At the international level, multiple initiatives for the participation and professionalization of patients, relatives and health users have existed for several years. For example, in France, experiences of peer health mediators supported by the WHO can be identified (see the report from the World Health Organization Collaborating Center (WHOCC) (Roelandt et al. 2015)). More broadly, we finally talk about the professionalization of patients/users to configure participatory health systems.
This trend, the social fact of recognizing patients' knowledge, is thus carried by patients and relayed by international (Consortium APPS 2020) and national (HAS 2020) agencies as well as by major Evidence Based Medicine journals (EBM) (Richards et al. 2013). These different models are based on a renewed partnership between patients and professionals. The latter are challenged on two counts: a) because their practices are questioned by what patients, beneficiaries and citizens tell them; b) as well as because the experience of professionals counts just as much and their lived experience of their work needs to be integrated into innovation approaches.
Thus, the chapters issued from the 2021 conference consider the experience of patients, relatives and/or segments of the population just as much as the experience of professionals to address the question of innovation in health. This perspective thus adopts the point of view of the organization or its representatives and would be the primary cause of the power to act.
As a result, it is possible through the insights offered throughout the chapters to apprehend and understand how experience is now reinvested when each of the parties is interested in innovation approaches and in the capacity of health organizations and the health system to innovate in partnership with patients, relatives and citizens.

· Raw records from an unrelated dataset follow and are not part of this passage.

-- ==== Sys2Proof/Machine/Reduction.lean ====
section
/-! DEFINITION. Reduction on the bridle tree (spec/11, R228 to R240): node-table entries, pair nodes, leaves, casting. -/
namespace Sys2Proof.Machine

/-! ## Node-table entries (R231, R232) -/

def nKind (e : List Word) : Nat := fld (wordAt e 0) 28 4
def nBf16 (e : List Word) : Bool := fld (wordAt e 0) 26 2 == 1
def nRoot (e : List Word) : Bool := bitAt (wordAt e 0) 25
def nCastf (e : List Word) : Bool := bitAt (wordAt e 0) 24
def nCtx (e : List Word) : Nat := fld (wordAt e 0) 16 6
def nStep (e : List Word) : Nat := fld (wordAt e 0) 0 16
def nSegs (e : List Word) : Nat := fld (wordAt e 1) 0 26
def nBuf (e : List Word) : Nat := dwordAt e 2
def nDest (e : List Word) : Nat := dwordAt e 4
def nParentDev (e : List Word) : Nat := fld (wordAt e 6) 0 24
def nParent (e : List Word) : Nat := fld (wordAt e 7) 0 20
def nChild (e : List Word) : Option (Nat × Nat) :=
  if bitAt (wordAt e 8) 31 then some (fld (wordAt e 8) 0 24, fld (wordAt e 9) 0 20) else none
def nLeft (e : List Word) : Option Nat := if bitAt (wordAt e 10) 31 then some (fld (wordAt e 10) 0 20) else none
def nSpool (e : List Word) : Nat := fld (wordAt e 11) 16 14
def nTrig (e : List Word) : Nat := fld (wordAt e 11) 0 14
def nTarget (e : List Word) : Nat := dwordAt e 12
def nInc (e : List Word) : Nat := (wordAt e 14).toNat

def State.nodeAddr (s : State) (i : Nat) : Nat := s.ntBase + 128 * i

/-- The address range lies in bonded DRAM in service. -/
def State.bondedRange (s : State) (a n : Nat) : Bool := isBonded a && isBonded (a + n - 1) && s.dramRange a n

/-- Bytes of a PAIR's staging space with its state array (R232). -/
def pairBytes (segs : Nat) : Nat := 128 * segs + ceilDiv (ceilDiv segs 4) 64 * 64

/-- A FACTOR entry keeps R245's rules. -/
def State.factorOk (s : State) (e : List Word) : Bool :=
  let r := fld (wordAt e 1) 20 6 + 1
  let rows := fld (wordAt e 1) 0 20
  let op := fld (wordAt e 0) 26 2
  decide (op ≤ 1) && decide (1 ≤ rows) && !s.partAbsent (fld (wordAt e 0) 22 3)
    && s.bondedRange (dwordAt e 2) (4 * rows * r)
    && s.bondedRange (dwordAt e 4) (4 * (if op = 0 then r * r else rows * r))
    && (op == 0 || s.bondedRange (dwordAt e 6) (4 * r * r)) && s.bondedRange (dwordAt e 8) 32
    && s.inSpool (nCtx e) (nSpool e) && s.inSpool (nCtx e) (nTrig e)

/-- A KIND 1 to 4 entry keeps the rules of R232 and R245. DEST and SPOOL_ID are judged where the entry's kind uses them: in a LEAF,
and in a root without CASTF. -/
def State.nodeOk (s : State) (e : List Word) : Bool :=
  let n := nSegs e
  let common := decide (1 ≤ n) && decide (fld (wordAt e 0) 26 2 ≤ 1)
  let out := s.dramRange (nDest e) (128 * n) && s.inSpool (nCtx e) (nSpool e)
  match nKind e with
  | 1 => common && s.dramRange (nBuf e) (128 * n) && s.inSpool (nCtx e) (nTrig e) && out
  | 2 => common && s.bondedRange (nBuf e) (pairBytes n) && (!nRoot e || nCastf e || out)
  | 3 => common && s.dramRange (nBuf e) (128 * n) && s.inSpool (nCtx e) (nTrig e)
  | 4 => s.factorOk e
  | _ => false

/-- Entry `i` as the adders see it (R231, R232, R446): the cached one, else the one in DRAM, which is cached when its complements
hold; none stands for KIND 0. -/
def State.node (s : State) (i : Nat) : State × Option (List Word) :=
  let keep (s : State) (e : List Word) : State × Option (List Word) := (s, if s.nodeOk e then some e else none)
  match Sparse.get (fun _ => []) s.tables.nodeCache i with
  | w :: ws => keep s (w :: ws)
  | [] =>
    if s.ntSize ≤ i ∨ s.dramRange (s.nodeAddr i) 128 = false then (s, none)
    else
      let r := s.readEntry (s.nodeAddr i) 32
      match r.2 with
      | none => (r.1, none)
      | some ws =>
        if complementsOk 16 ws then
          let e := ws.take 16
          keep { r.1 with tables := { r.1.tables with nodeCache := Sparse.set (fun _ => []) r.1.tables.nodeCache i e } } e
        else
          let k := ((List.range 16).find? fun j => wordAt ws (16 + j) != ~~~ (wordAt ws j)).getD 0
          (r.1.integrity (((r.1.mcOf (s.nodeAddr i)).map mcSource).getD 0x650) 9 none (sourceUnit (((r.1.mcOf (s.nodeAddr i)).map mcSource).getD 0x650)) (s.nodeAddr i + 4 * k)
            (wordAt ws k) (wordAt ws (16 + k)), none)

/-- The words of entry `i` that count now (R231): those cached, else those that its table holds. -/
def State.nodeNow (s : State) (i : Nat) : List Word :=
  match Sparse.get (fun _ => []) s.tables.nodeCache i with
  | [] => s.entryWords0 (s.nodeAddr i) 16
  | e => e

/-- Empty the segment states of a PAIR entry, and discard the first arrivals staged for it (R233, R400). -/
def State.emptySegs (s : State) (i : Nat) (e : List Word) : State :=
  let s := (s.tables.lines.filter fun l => l.2.1 / 2 ^ 26 == i).foldl (fun (s : State) l =>
    { s with tables := { s.tables with
        staged := Sparse.set (fun _ => []) s.tables.staged l.2.1 []
        lines := s.tables.lines.filter fun k => k.2.1 != l.2.1 } }) s
  s.writeMem (nBuf e + 128 * nSegs e) (List.replicate (ceilDiv (nSegs e) 4) 0)

/-- Take entry `i` as it stands in the table (R231): the whole of it, when its complements hold and its block is sound. -/
def State.loadNode (s : State) (i : Nat) : State :=
  let s : State := { s with tables := { s.tables with nodeCache := Sparse.set (fun _ => []) s.tables.nodeCache i [] } }
  if s.ntSize ≤ i ∨ s.dramRange (s.nodeAddr i) 128 = false then s
  else
    let r := s.readEntry (s.nodeAddr i) 32
    match r.2 with
    | some ws =>
      if complementsOk 16 ws then
        { r.1 with tables := { r.1.tables with nodeCache := Sparse.set (fun _ => []) r.1.tables.nodeCache i (ws.take 16) } }
      else r.1
    | none => r.1
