/-- A write anywhere in the window: an aperture write is a write to each of its clusters, in ascending order (R413, R414). -/
def State.windowWrite (s : State) (src off : Nat) (v : Word) : State :=
  if 0xC00000 ≤ off ∧ off < 0xC20000 then
    forEach (fun s c => s.setupWrite src (offCluster c + (off - 0xC00000)) v) s s.allClusters
  else if 0xE00000 ≤ off ∧ off < 0xE20000 then
    forEach (fun s c => s.setupWrite src (offCluster c + (off - 0xE00000)) v) s s.groupClusters
  else s.setupWrite src off v

/-- SETUP_REGISTER_WRITE (R4, R5, R411): a write by the gondola, by the register's access code. -/
def execSetupRegisterWrite (off : Nat) (v : Word) (s : State) : Host.Outcome State Fault Refusal :=
  if off % 4 = 0 ∧ off < 0x4000000 then .next (s.windowWrite 0x650 off v) else .next s

/-- The access kind of an offset. -/
def isRwcValue (off : Nat) : Bool :=
  match regDesc off with
  | some d => match d.kind with
    | .rwcValue _ => true
    | _ => false
  | none => false

def isRwcComplement (off : Nat) : Bool :=
  match regDesc off with
  | some d => d.kind == .rwcComplement
  | none => false

/-- RWC_VALUE_WRITE (R6): the value is held pending and changes nothing. -/
def execRwcValueWrite (off : Nat) (v : Word) (s : State) : Host.Outcome State Fault Refusal :=
  if isRwcValue off then .next (s.setupWrite 0x650 off v) else .next s

/-- RWC_COMPLEMENT_WRITE (R6). -/
def execRwcComplementWrite (off : Nat) (v : Word) (s : State) : Host.Outcome State Fault Refusal :=
  if isRwcComplement off then .next (s.setupWrite 0x650 off v) else .next s

/-- BROADCAST_WRITE (R413): at offset `x` of every present cluster's block. -/
def execBroadcastWrite (x : Nat) (v : Word) (s : State) : Host.Outcome State Fault Refusal :=
  if x % 4 = 0 ∧ x < 0x20000 then .next (s.windowWrite 0x650 (0xC00000 + x) v) else .next s

/-- GROUP_APERTURE_WRITE (R414): at offset `x` of the selected clusters' blocks. -/
def execGroupApertureWrite (x : Nat) (v : Word) (s : State) : Host.Outcome State Fault Refusal :=
  if x % 4 = 0 ∧ x < 0x20000 then .next (s.windowWrite 0x650 (0xE00000 + x) v) else .next s

end Sys2Proof.Machine
end

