/-- Read at a physical address: none for a poisoned read (R173, R176). Registers take words alone: a narrower access is
discarded, reads zeros and is recorded (R411); holes read zeros (R165). -/
def State.threadRead (s : State) (core ctx a n : Nat) : State × Option (List Byte) :=
  if isRegs a then
    if n < 4 then (s.holeRecord core (some ctx) a, some (List.replicate n 0))
    else
      let r := (List.range (n / 4)).foldl (fun (p : State × List Byte) i =>
        let q := p.1.regsRead core (a + 4 * i)
        (q.1, p.2 ++ q.2)) (s, [])
      (r.1, some r.2)
  else if !s.populated a then (s.holeRecord core (some ctx) a, some (List.replicate n 0))
  else if isSpool a then (s, some (s.spoolRead a n))
  else
    let r := s.readMem a n
    (r.1, if isSram a then r.2.map (r.1.slotBytes a) else r.2)

/-- Write one register word. -/
def State.regsWrite (s : State) (core a : Nat) (w : Word) : State :=
  if isSetup a then s.windowWrite core (a - setupBase) w
  else if s.populated a then s.keeperWrite core (a - keeperBase) w
  else s.holeRecord core (some 0) a

/-- Write at a physical address (R164, R165, R325, R411); a write to local SRAM discards the writing core's own pending samples of
it (R88). -/
def State.threadWrite (s : State) (core ctx a : Nat) (bs : List Byte) : State :=
  if isRegs a then
    if bs.length < 4 then s.holeRecord core (some ctx) a
    else forEach (fun s p => s.regsWrite core (a + 4 * p.2) p.1) s ((wordsLE (bs.length / 4) bs).zip (List.range (bs.length / 4)))
  else if !s.populated a then s.holeRecord core (some ctx) a
  else if isSpool a then
    if bs.length ≤ 8 then s.spoolWrite core (some ctx) a bs
    else (s.spoolWrite core (some ctx) a (bs.take 8)).spoolWrite core (some ctx) (a + 8) (bs.drop 8)
  else if isRom a then s
  else
    let s := s.writeMem a bs
    if isSram a then (s.slotWrite a bs).touch core a bs.length else s

/-! ## The cache part -/

/-- Put a whole line of this module's memory into the cache part; false when its block is poisoned. -/
def State.fillHere (s : State) (core ctx k : Nat) : State × Bool :=
  let r := s.readMem k 64
  match r.2 with
  | none => (r.1, false)
  | some bs => (r.1.allocate core k { bytes := bs, dirty := 0, ctx := ctx, remote := none, slot := 0, org := .none }, true)

/-- Read at a local place: through the cache part, or past it with the core's own stores written back first (R145, R146,
R180, R215, R225). -/
def State.readHere (s : State) (core ctx a n : Nat) (cached : Bool) : State × Option (List Byte) :=
  let k := a / 64 * 64
  if cached && s.isStore a && (s.core core).split != 0 then
    match (s.core core).line k with
    | some l => (s, some (l.slice (a % 64) n))
    | none =>
      let r := s.fillHere core ctx k
      if r.2 then
        match (r.1.core core).line k with
        | some l => (r.1, some (l.slice (a % 64) n))
        | none => (r.1, none)
      else (r.1, none)
  else (s.writeBack core k).threadRead core ctx a n

/-- Write at a local place: into a line, allocated when there is none (log 46), or at memory once the line has been written
back and dropped (R146, R218, R219). A line whose block is poisoned cannot be filled: the bytes go to memory, as a write of fewer than
64 bytes, which is not refused (R173). -/
def State.writeHere (s : State) (core ctx a : Nat) (bs : List Byte) (cached : Bool) (org : Origin) : State :=
  let k := a / 64 * 64
  if cached && s.isStore a && !isRom a && (s.core core).split != 0 then
    let s := if ((s.core core).line k).isSome then s
      else
        let t := if isDram k then s.crcCheck k else s
        if t.poisoned k then t else (t.fillHere core ctx k).1
    match (s.core core).line k with
    | some l => s.setLine core k (some (l.put (a % 64) bs org))
    | none => s.threadWrite core ctx a bs
  else (s.evict core k).threadWrite core ctx a bs

/-! ## Accesses and earlier acquires -/

/-- An acquire that nothing outside the module had to answer completes at once (R221). -/
def At.acquired (a : At) (s : State) (o : Nat) : State :=
  if ordAcquire o && !s.acquiring a then s.observe a.core a.blk a.grp a.m else s

/-! ## LD and ST -/

/-- Fields of MOD (R144). -/
def modWid (m : BitVec 6) : Nat := fld m 3 3
def modSpace (m : BitVec 6) : Nat := fld m 1 2
def modStrm (m : BitVec 6) : Bool := bitAt m 0

/-- ORD of a load: plain or acquire; of a store: plain or release (R147). -/
def loadOrd (o : Nat) : Bool := !ordRelease o
def storeOrd (o : Nat) : Bool := !ordAcquire o

/-- Registers of the address of a space. -/
def addrRegs (space : Nat) : Nat := if space = 2 then 2 else 1

/-- What one lane's load answers: its bytes, nothing yet (another module was asked), or a fault class. -/
inductive Loaded where
  | bytes (bs : List Byte)
  | asked
  | stop (cls : Nat)
  deriving DecidableEq, Repr
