/-- Every service request (R318, R328 to R330): what turns it away, by status and in this order (log 61), what its service does,
and, for TAGS, an argument in device memory. -/
def Obligations.Services : Prop :=
  ∀ (s : State) (rq : SvcReq) (w : List Word), ContextService s rq w ∧ JobServices s rq w ∧ OtherServices s rq w
    ∧ (∀ (ca : CreateArg) (pa : PlaceArg) (ba : BuildArg) (ka : CheckpointArg) (sa : StreamArg) (n m k : Nat) (ns : List Nat)
        (ws : List Word) (v : Word),
      ∀ x ∈ [(1, 0, 4, Instr.create rq ca), (1, 1, 4, .destroy rq n), (1, 2, 8, .bindRing rq n m), (1, 3, 4, .unbindRing rq n),
          (1, 4, 40, .setWindow rq n m ws), (1, 5, 12, .grantSpool rq n m k),
          (2, 0, 4 * (8 + pa.ranks.length + 4 * pa.ports.length + 3 * pa.entries.length + pa.contexts.length), .place rq pa),
          (2, 1, 0, .jobRelease rq), (3, 0, 68, .build rq ba), (3, 1, 4, .collectiveArm rq n), (3, 2, 4, .disarm rq n),
          (4, 0, 4 * (12 + 4 * ka.ranges.length + ka.groups.length), .configure rq ka),
          (4, 1, 4, .checkpointStop rq n), (4, 2, 4, .query rq n), (5, 0, 0, .recoveryStatus rq), (5, 1, 4, .recoveryWait rq n),
          (5, 2, 0, .abandon rq), (6, 0, 4 * (2 + 2 * ns.length), .numericsEnable rq n ns), (6, 1, 4, .numericsDisable rq n),
          (6, 2, 8, .drogue rq n v), (6, 3, 4, .tags rq), (7, 0, 8, .setCap rq), (7, 1, 4, .setMode rq),
          (7, 2, 8 + 4 * min 16 (wordAt rq.arg 1).toNat, .setPhases rq), (7, 3, 0, .readPower rq),
          (8, 0, 4 * (6 + 3 * sa.nodes.length), .openStream rq sa), (8, 1, 4, .closeStream rq n), (9, 0, 0, .enter rq),
          (9, 1, 0, .exit rq), (9, 2, 4, .selftest rq)],
      let svc := x.1
      let op := x.2.1
      let need := x.2.2.1
      let c := x.2.2.2
      let no (st : Nat) : Prop := Next c s fun t => Served s t rq.ring w st none []
      let mayAsk := rq.ring = 0 ∨ svc ∉ [1, 2, 5, 7, 9]
      let mayNow := s.diag = false ∨ svc = 9 ∨ (svc = 5 ∧ op = 0)
      -- the service has not taken this request before
      (∀ q, s.svc.queue.find? (fun y => y.svc == svc) = some q → ¬ (q.ring = rq.ring ∧ q.op = op)) → s.unbuilt = none →
      (s.up = false ∨ s.readyDesc rq.ring 10 = none → exec c s = .next s)
      ∧ (s.readyDesc rq.ring 10 = some w → svcKnown w = true → svcNo w ≠ svc ∨ svcOp w ≠ op → exec c s = .next s)
      ∧ (Asked s rq w → svcKnown w = false → no 0xC0)
      -- a service that has a request answers it first: this one is taken and has not begun
      ∧ (Asked s rq w → Allowed s rq svc op need w → (∃ q ∈ s.svc.queue, q.svc = svc) → svc ≠ 5 ∨ op ≠ 1 →
          Next c s fun t => Waiting s t rq svc op false)
      ∧ (Asked s rq w → svcNo w = svc → svcOp w = op →
        (svcLen w < 32 + need → no 0xC0)
        ∧ (32 + need ≤ svcLen w → ¬ mayAsk → no 0xC1)
        ∧ (32 + need ≤ svcLen w → mayAsk → ¬ mayNow → no 0xC1)
        ∧ (32 + need ≤ svcLen w → mayAsk → mayNow → rq.ring ≠ 0 → s.ctxExists (s.ringCtx rq.ring) = false → no 0xC3)
        ∧ (32 + need ≤ svcLen w → mayAsk → mayNow → (rq.ring = 0 ∨ s.ctxExists (s.ringCtx rq.ring) = true) → s.jobLost = true →
          svc = 2 ∨ ((svc = 3 ∨ svc = 4) ∧ s.ctxGlobal (s.ringCtx rq.ring) = true) → no 0xC4)))
    ∧ (∀ a f, Sole s rq.ring 10 w → s.up = true → s.rwcPend = [] → (∀ q ∈ s.svc.queue, q.svc ≠ 6) → svcHost rq.ring w = false → svcNo w = 6 → svcOp w = 3 → s.diag = false →
      s.ctxExists (s.ringCtx rq.ring) = true → 36 ≤ svcLen w → svcLen w % 4 = 0 → svcArg w % 64 + svcLen w ≤ 64 →
      linkBlock s rq.ring (svcArg w) a .read → linkBlock s rq.ring (svcArg w) a .write →
      let at' := a + svcArg w % 64
      let n := (s.word (at' + 32)).toNat
      let r := 0x133000C + 0x10 * s.ringCtx rq.ring
      let entry := (s.entryAddr rq.ring (s.retired rq.ring), 32)
      apart (at', 36) entry → 0 < n → f + n ≤ 4096 → 0 < f → bitAt (s.reg r) 31 = false → s.tagsTaken f (f + n - 1) = false →
      (∀ g, 0 < g → g < f → s.tagsTaken g (g + n - 1) = true) → Next (.tags rq) s fun t =>
        Completed s t rq.ring w 0 0 ∧ t.word (at' + 32) = BitVec.ofNat 32 f ∧ t.word at' = 0 ∧ t.word (at' + 8) = 4
          ∧ bytesKept s t [(at', 36), entry] ∧ t.reg r = BitVec.ofNat 32 (2 ^ 31 + (f + n - 1) * 2 ^ 16 + f)
          ∧ t.hostOut = s.hostOut)

/-! ## Power (spec/16) and monitors (R395 to R398) -/

/-- Field of PART_STATUS: 28 RUN, 24 PREF, 20 cap ceiling, 16 mismatch, 12 heat, 8 neighbour (R364). -/
def Sys2Proof.Claims.status (s : State) (p lo : Nat) : Nat := fld (s.reg (0x1500080 + 4 * p)) lo 4

/-- Every present partition that is awake steps towards the slowest of its preferred point and its ceilings, one code at a time, and
starts a step up only while its clock is not stretched and no neighbouring rail would lie more than 200 mV lower (R341, R343, R344). -/
def Sys2Proof.Claims.Chosen (s t : State) : Prop :=
  ∀ p < 8, s.partAbsent p = false → (s.part p).asleep = false → ∀ w,
    w = [status t p 24, ceilingCode (status t p 20), ceilingCode (status t p 16), ceilingCode (status t p 12),
      ceilingCode (status t p 8)].foldl max 0 →
    ((s.part p).code < w → (t.part p).toCode = some ((s.part p).code + 1))
    ∧ (w = (s.part p).code → (t.part p).toCode = none)
    -- no rail rises more than 200 mV above a neighbour's (R344); the partitions are taken in the order of their ids
    ∧ (let mv (q : Nat) : Nat := let x := if q < p then t.part q else s.part q
         codeMv (min x.code (x.toCode.getD x.code))
       let breaks : Prop := ∃ q < 8, s.partAbsent q = false ∧ areNeighbours p q = true ∧ mv q + 200 < codeMv ((s.part p).code - 1)
       w < (s.part p).code →
        ((s.part p).stretching = false → ¬ breaks → (t.part p).toCode = some ((s.part p).code - 1))
        ∧ ((s.part p).stretching = true ∨ breaks → (t.part p).toCode = (s.part p).toCode))
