-- ==== Sys2Proof/Laws/State.lean ====
section
/-! SUPPORT. What each update of one part of the state leaves alone: one lemma per update and field. -/
namespace Sys2Proof.Machine

/-! ## State.setReg -/

@[simp] theorem State.setReg_pending (s : State) (o : Nat) (v : Word) : (s.setReg o v).pending = s.pending := rfl
@[simp] theorem State.setReg_freeCtr (s : State) (o : Nat) (v : Word) : (s.setReg o v).freeCtr = s.freeCtr := rfl
@[simp] theorem State.setReg_powered (s : State) (o : Nat) (v : Word) : (s.setReg o v).powered = s.powered := rfl
@[simp] theorem State.setReg_lcount (s : State) (o : Nat) (v : Word) : (s.setReg o v).lcount = s.lcount := rfl
@[simp] theorem State.setReg_lcLatch (s : State) (o : Nat) (v : Word) : (s.setReg o v).lcLatch = s.lcLatch := rfl
@[simp] theorem State.setReg_late (s : State) (o : Nat) (v : Word) : (s.setReg o v).late = s.late := rfl
@[simp] theorem State.setReg_progress (s : State) (o : Nat) (v : Word) : (s.setReg o v).progress = s.progress := rfl
@[simp] theorem State.setReg_mem (s : State) (o : Nat) (v : Word) : (s.setReg o v).mem = s.mem := rfl
@[simp] theorem State.setReg_lost (s : State) (o : Nat) (v : Word) : (s.setReg o v).lost = s.lost := rfl
@[simp] theorem State.setReg_poison (s : State) (o : Nat) (v : Word) : (s.setReg o v).poison = s.poison := rfl
@[simp] theorem State.setReg_defects (s : State) (o : Nat) (v : Word) : (s.setReg o v).defects = s.defects := rfl
@[simp] theorem State.setReg_crcOff (s : State) (o : Nat) (v : Word) : (s.setReg o v).crcOff = s.crcOff := rfl
@[simp] theorem State.setReg_sramBad (s : State) (o : Nat) (v : Word) : (s.setReg o v).sramBad = s.sramBad := rfl
@[simp] theorem State.setReg_eccFixed (s : State) (o : Nat) (v : Word) : (s.setReg o v).eccFixed = s.eccFixed := rfl
@[simp] theorem State.setReg_scaleBad (s : State) (o : Nat) (v : Word) : (s.setReg o v).scaleBad = s.scaleBad := rfl
@[simp] theorem State.setReg_fcacheBad (s : State) (o : Nat) (v : Word) : (s.setReg o v).fcacheBad = s.fcacheBad := rfl
@[simp] theorem State.setReg_wcacheBad (s : State) (o : Nat) (v : Word) : (s.setReg o v).wcacheBad = s.wcacheBad := rfl
@[simp] theorem State.setReg_scrub (s : State) (o : Nat) (v : Word) : (s.setReg o v).scrub = s.scrub := rfl
@[simp] theorem State.setReg_retrained (s : State) (o : Nat) (v : Word) : (s.setReg o v).retrained = s.retrained := rfl
@[simp] theorem State.setReg_spool (s : State) (o : Nat) (v : Word) : (s.setReg o v).spool = s.spool := rfl
@[simp] theorem State.setReg_spoolChg (s : State) (o : Nat) (v : Word) : (s.setReg o v).spoolChg = s.spoolChg := rfl
@[simp] theorem State.setReg_waiters (s : State) (o : Nat) (v : Word) : (s.setReg o v).waiters = s.waiters := rfl
@[simp] theorem State.setReg_keeper (s : State) (o : Nat) (v : Word) : (s.setReg o v).keeper = s.keeper := rfl
@[simp] theorem State.setReg_rwcPend (s : State) (o : Nat) (v : Word) : (s.setReg o v).rwcPend = s.rwcPend := rfl
@[simp] theorem State.setReg_invQueue (s : State) (o : Nat) (v : Word) : (s.setReg o v).invQueue = s.invQueue := rfl
@[simp] theorem State.setReg_wcache (s : State) (o : Nat) (v : Word) : (s.setReg o v).wcache = s.wcache := rfl
@[simp] theorem State.setReg_fcache (s : State) (o : Nat) (v : Word) : (s.setReg o v).fcache = s.fcache := rfl
@[simp] theorem State.setReg_err (s : State) (o : Nat) (v : Word) : (s.setReg o v).err = s.err := rfl
@[simp] theorem State.setReg_cores (s : State) (o : Nat) (v : Word) : (s.setReg o v).cores = s.cores := rfl
@[simp] theorem State.setReg_launches (s : State) (o : Nat) (v : Word) : (s.setReg o v).launches = s.launches := rfl
@[simp] theorem State.setReg_nextLaunch (s : State) (o : Nat) (v : Word) : (s.setReg o v).nextLaunch = s.nextLaunch := rfl
@[simp] theorem State.setReg_reqs (s : State) (o : Nat) (v : Word) : (s.setReg o v).reqs = s.reqs := rfl
@[simp] theorem State.setReg_hreads (s : State) (o : Nat) (v : Word) : (s.setReg o v).hreads = s.hreads := rfl
@[simp] theorem State.setReg_hostOut (s : State) (o : Nat) (v : Word) : (s.setReg o v).hostOut = s.hostOut := rfl
@[simp] theorem State.setReg_fabOut (s : State) (o : Nat) (v : Word) : (s.setReg o v).fabOut = s.fabOut := rfl
@[simp] theorem State.setReg_cut (s : State) (o : Nat) (v : Word) : (s.setReg o v).cut = s.cut := rfl
@[simp] theorem State.setReg_cutAll (s : State) (o : Nat) (v : Word) : (s.setReg o v).cutAll = s.cutAll := rfl
@[simp] theorem State.setReg_tables (s : State) (o : Nat) (v : Word) : (s.setReg o v).tables = s.tables := rfl
@[simp] theorem State.setReg_rings (s : State) (o : Nat) (v : Word) : (s.setReg o v).rings = s.rings := rfl
@[simp] theorem State.setReg_vectors (s : State) (o : Nat) (v : Word) : (s.setReg o v).vectors = s.vectors := rfl
@[simp] theorem State.setReg_links (s : State) (o : Nat) (v : Word) : (s.setReg o v).links = s.links := rfl
@[simp] theorem State.setReg_svc (s : State) (o : Nat) (v : Word) : (s.setReg o v).svc = s.svc := rfl
@[simp] theorem State.setReg_power (s : State) (o : Nat) (v : Word) : (s.setReg o v).power = s.power := rfl
@[simp] theorem State.setReg_start (s : State) (o : Nat) (v : Word) : (s.setReg o v).start = s.start := rfl
@[simp] theorem State.setReg_spdm (s : State) (o : Nat) (v : Word) : (s.setReg o v).spdm = s.spdm := rfl
@[simp] theorem State.setReg_resets (s : State) (o : Nat) (v : Word) : (s.setReg o v).resets = s.resets := rfl
@[simp] theorem State.setReg_mgmt (s : State) (o : Nat) (v : Word) : (s.setReg o v).mgmt = s.mgmt := rfl
@[simp] theorem State.setReg_standby (s : State) (o : Nat) (v : Word) : (s.setReg o v).standby = s.standby := rfl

The relationship appears a priori to be virtuous: taking into account the lived experience of the people concerned (patients, beneficiaries, caregivers, professionals, volunteers, citizens, etc.) so as to imagine, design and deploy interventions, organizations or services that are more appropriate and appropriable by these actors. The recognition of experience, and of citizen participation in the creation and deployment of public policies, raises complex questions, some of which the chapters proposed in this work shed light on.